═════ Input data

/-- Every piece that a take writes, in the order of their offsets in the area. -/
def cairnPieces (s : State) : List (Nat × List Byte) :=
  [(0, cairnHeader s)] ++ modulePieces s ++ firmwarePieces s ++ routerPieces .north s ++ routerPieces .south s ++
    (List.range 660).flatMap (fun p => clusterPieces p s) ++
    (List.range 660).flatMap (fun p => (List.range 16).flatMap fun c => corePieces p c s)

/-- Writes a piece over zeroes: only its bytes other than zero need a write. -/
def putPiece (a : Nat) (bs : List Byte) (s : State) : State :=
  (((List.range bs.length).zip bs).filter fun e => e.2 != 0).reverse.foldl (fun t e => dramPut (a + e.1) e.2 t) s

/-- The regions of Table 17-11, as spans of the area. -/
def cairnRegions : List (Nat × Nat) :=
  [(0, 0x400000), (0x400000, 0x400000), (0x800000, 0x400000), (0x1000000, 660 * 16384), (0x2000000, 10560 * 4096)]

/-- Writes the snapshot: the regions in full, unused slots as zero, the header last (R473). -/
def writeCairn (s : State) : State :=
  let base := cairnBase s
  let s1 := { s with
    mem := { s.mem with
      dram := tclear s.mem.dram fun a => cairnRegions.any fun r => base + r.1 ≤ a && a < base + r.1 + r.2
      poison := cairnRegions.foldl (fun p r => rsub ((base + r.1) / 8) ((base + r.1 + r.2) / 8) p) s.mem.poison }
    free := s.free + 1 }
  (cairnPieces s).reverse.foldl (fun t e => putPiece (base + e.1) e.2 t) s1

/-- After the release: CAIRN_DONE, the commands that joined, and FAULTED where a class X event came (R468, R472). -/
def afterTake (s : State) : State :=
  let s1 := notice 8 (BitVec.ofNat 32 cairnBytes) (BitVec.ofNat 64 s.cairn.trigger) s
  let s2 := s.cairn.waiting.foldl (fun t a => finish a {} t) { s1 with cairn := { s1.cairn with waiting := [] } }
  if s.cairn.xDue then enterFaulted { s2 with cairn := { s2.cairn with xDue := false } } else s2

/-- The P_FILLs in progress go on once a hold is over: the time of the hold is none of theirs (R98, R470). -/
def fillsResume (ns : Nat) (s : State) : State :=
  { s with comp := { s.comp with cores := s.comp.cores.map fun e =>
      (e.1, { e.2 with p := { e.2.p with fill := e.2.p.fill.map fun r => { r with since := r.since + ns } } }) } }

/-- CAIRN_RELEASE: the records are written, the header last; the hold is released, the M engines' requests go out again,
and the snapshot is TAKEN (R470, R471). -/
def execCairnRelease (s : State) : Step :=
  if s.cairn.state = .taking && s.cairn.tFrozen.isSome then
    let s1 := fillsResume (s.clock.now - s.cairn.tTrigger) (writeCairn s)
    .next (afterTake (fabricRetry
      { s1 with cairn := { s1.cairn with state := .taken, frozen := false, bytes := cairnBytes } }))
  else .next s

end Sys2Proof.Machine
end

══════════
═════ Input data

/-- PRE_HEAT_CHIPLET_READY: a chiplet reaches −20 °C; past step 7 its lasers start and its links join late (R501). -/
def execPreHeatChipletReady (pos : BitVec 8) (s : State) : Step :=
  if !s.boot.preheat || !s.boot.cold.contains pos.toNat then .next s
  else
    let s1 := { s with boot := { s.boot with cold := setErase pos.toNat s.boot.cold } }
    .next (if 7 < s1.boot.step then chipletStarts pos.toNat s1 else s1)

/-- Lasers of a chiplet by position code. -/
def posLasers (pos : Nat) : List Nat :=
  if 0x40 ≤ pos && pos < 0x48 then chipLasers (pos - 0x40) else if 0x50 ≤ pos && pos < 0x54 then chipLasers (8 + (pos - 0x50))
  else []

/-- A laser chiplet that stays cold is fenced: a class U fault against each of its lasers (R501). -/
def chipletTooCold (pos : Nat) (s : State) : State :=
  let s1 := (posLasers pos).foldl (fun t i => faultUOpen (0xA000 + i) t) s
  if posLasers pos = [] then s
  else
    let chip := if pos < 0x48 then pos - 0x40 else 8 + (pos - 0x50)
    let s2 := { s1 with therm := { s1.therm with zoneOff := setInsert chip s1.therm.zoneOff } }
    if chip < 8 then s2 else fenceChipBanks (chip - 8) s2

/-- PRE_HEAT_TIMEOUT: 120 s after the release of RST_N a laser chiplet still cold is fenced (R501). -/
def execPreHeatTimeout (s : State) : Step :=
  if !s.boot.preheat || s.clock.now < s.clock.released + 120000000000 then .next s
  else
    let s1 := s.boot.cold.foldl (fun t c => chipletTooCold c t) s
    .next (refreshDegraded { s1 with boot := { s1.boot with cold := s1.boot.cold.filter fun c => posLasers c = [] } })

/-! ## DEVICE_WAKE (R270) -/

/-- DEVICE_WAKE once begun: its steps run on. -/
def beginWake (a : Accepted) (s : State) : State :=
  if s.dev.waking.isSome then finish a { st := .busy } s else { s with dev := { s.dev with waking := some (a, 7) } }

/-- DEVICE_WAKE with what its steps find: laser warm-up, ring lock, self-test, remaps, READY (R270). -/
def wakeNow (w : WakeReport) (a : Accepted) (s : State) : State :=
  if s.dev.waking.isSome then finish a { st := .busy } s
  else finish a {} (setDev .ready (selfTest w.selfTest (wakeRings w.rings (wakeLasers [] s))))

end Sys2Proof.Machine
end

══════════

Leave out every line above except those from the line with "in the area. -/" up to and including the line with "[(0, cairnHeader s)]", and copy those exactly.

▶ Expected output
/-- Every piece that a take writes, in the order of their offsets in the area. -/
def cairnPieces (s : State) : List (Nat × List Byte) :=
  [(0, cairnHeader s)] ++ modulePieces s ++ firmwarePieces s ++ routerPieces .north s ++ routerPieces .south s ++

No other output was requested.